Responding with terror

Published : Jan 23, 2015 12:30 IST

September 11, 2001: The upper floors of the World Trade Centre tower burning after terrorists flew an airliner into it.

September 11, 2001: The upper floors of the World Trade Centre tower burning after terrorists flew an airliner into it.

THE date of September 11 has a powerful resonance in the annals of modern history. Twenty-eight years ago on this date, the Central Intelligence Agency-sponsored coup of General Augusto Pinochet overthrew the democratically elected socialist government of President Salvadore Allende in Chile and established a regime of terror which killed an estimated 35,000 people in the first few weeks and continued to brutalise Chilean society for some two decades.
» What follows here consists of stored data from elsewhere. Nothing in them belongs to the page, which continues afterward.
/-- Settles O33: `enabled` is the parser's step, and each kind has its cause of `ByteError` or of the wait. -/
theorem eventsAriseOnlyFromTheirCause : Obligations.EventsAriseOnlyFromTheirCause := by
  intro P b i evt p x enabled readsIn T tailBytes
  have hstep : pstep b i = true ↔ enabled := pstep_iff
  have hbudget : (∃ t, budget P p.sub = some t ∧ t ≤ p.tim + 1)
      ↔ p.sub ≠ .head0 ∧ p.sub ≠ .dispatch ∧ p.sub ≠ .ackReq ∧ T ≤ p.tim + 1 := by
    simp only [T, p]
    cases b.p.sub <;> simp [budget]
  have htail : (p.t0, x) ≠ tailBytes ↔ ¬ (p.t0 = tailMagic0 P ∧ x = tailMagic1 P) := by
    rw [← Prod.mk.injEq]
    simp only [tailBytes, tailMagic0, tailMagic1]
    cases P.tail <;> rfl
  have hlen : (joinBytes (hiByte p.len) x).toNat = p.len.toNat / 256 * 256 + x.toNat := by rw [joinBytes_toNat, hiByte_toNat]
  have hreads (sub : ParserSub) (c : Prop) : (pstep b i = true ∧ b.q.wr ≠ b.q.rd ∧ p.sub = sub ∧ c) ↔ readsIn sub ∧ c := by
    simp only [readsIn, hstep, and_assoc]
  refine ⟨eventOf_eq_lineOverflow_iff, eventOf_eq_timeout_iff.trans ?_, ?_, ?_, ?_, ?_, rxAckOf_iff.trans (hreads .sum _),
    reports_nothing_of_rst⟩
  · rw [hbudget, hstep]
    tauto
  · rw [htail, ← hreads, ← hreads, ← and_or_left, ← and_or_left]
    exact eventOf_eq_iff_byteError (by simp)
  · exact (eventOf_eq_iff_byteError (by simp)).trans (hreads .sum _)
  · exact (eventOf_eq_iff_byteError (by simp)).trans (hreads .sum _)
  · rw [← hlen]
    exact (eventOf_eq_iff_byteError (by simp)).trans (hreads .lenLo _)

end Sys2Proof.Machine

/-! Proofs. 70_reset_and_hazards.md: hardware reset (R310, R311), the invariant it gives, and the way from reset to a listening
parser (R313, R314). -/

namespace Sys2Proof.Machine

variable {P : Params} {b : Block} {i : Inputs} {s : State}

/-! ### Hardware reset -/

/-- R310: rst completes from any state, even one with an index out of range, and resets the block. -/
theorem exec_rst_resets (s : State) :
    ∃ t, exec .rst s = .next t ∧ t.outs = [outputsOf s.params s.blk (driveRst true s.pins)] ∧ t.blk = Block.reset := by
  have hexec : exec .rst s = .next (endCycle (driveRst true s.pins) (beginOp .none s)) :=
    (perform_one (driveRst true s.pins) .none s).trans (if_pos rfl)
  have hblk : nextBlock s.params s.blk (driveRst true s.pins) = Block.reset := nextBlock_of_rst rfl
  exact ⟨_, hexec, rfl, hblk⟩

/-- R310: an rst cycle accepts no request and asks for no payload byte. -/
theorem takes_nothing_of_rst (P : Params) (b : Block) (hr : i.rst = true) :
    (outputsOf P b i).tx_accept = false ∧ (outputsOf P b i).tx_dready = false := by
  simp [outputsOf, txAcceptOf, hr]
September 11 was also the date of the Camp David Accords which signalled Egypt’s final surrender to American imperialism and Israeli Zionism, leaving the Palestinians at the mercy of the latter. And, September 11 was the day when George H. Bush, father of the current President of the United States, made his fateful speech to Congress announcing the war against Iraq—that supreme act of terror which killed an estimated 200,000 people in the course of that brief assault and which has led to the death of at least half a million Iraqi children over the next decade, thanks to the U.S.-dictated blockade of their country.

Betrayal of the Palestinians, the destruction of Iraq! One can reasonably assume that these two great devastations of the Arabo-Muslim world were vivid in the memory of those 19 hijackers on September 11 this year, when they commandeered four civilian aircraft owned by two major U.S. airlines, and smashed three of them into the World Trade Centre (WTC) and the Pentagon—nerve centres of U.S. financial and military power—while committing collective suicide in the process. The White House was probably to be struck by the fourth aircraft but something in the hijackers’ plan went awry. Over 6,000 innocent civilians from 60 countries—some 500 of them from South Asia alone, including the son of a close friend of this writer—died within a couple of hours in a calculated and hideous act of terrorism carried out with stunning technical precision.

This hijacking operation, carried out by less than two dozen individuals, was the largest attack on mainland United States in its history, larger than Pearl Harbour, while American armies, assassins and covert operators of all kinds have been active around the globe for well over a century.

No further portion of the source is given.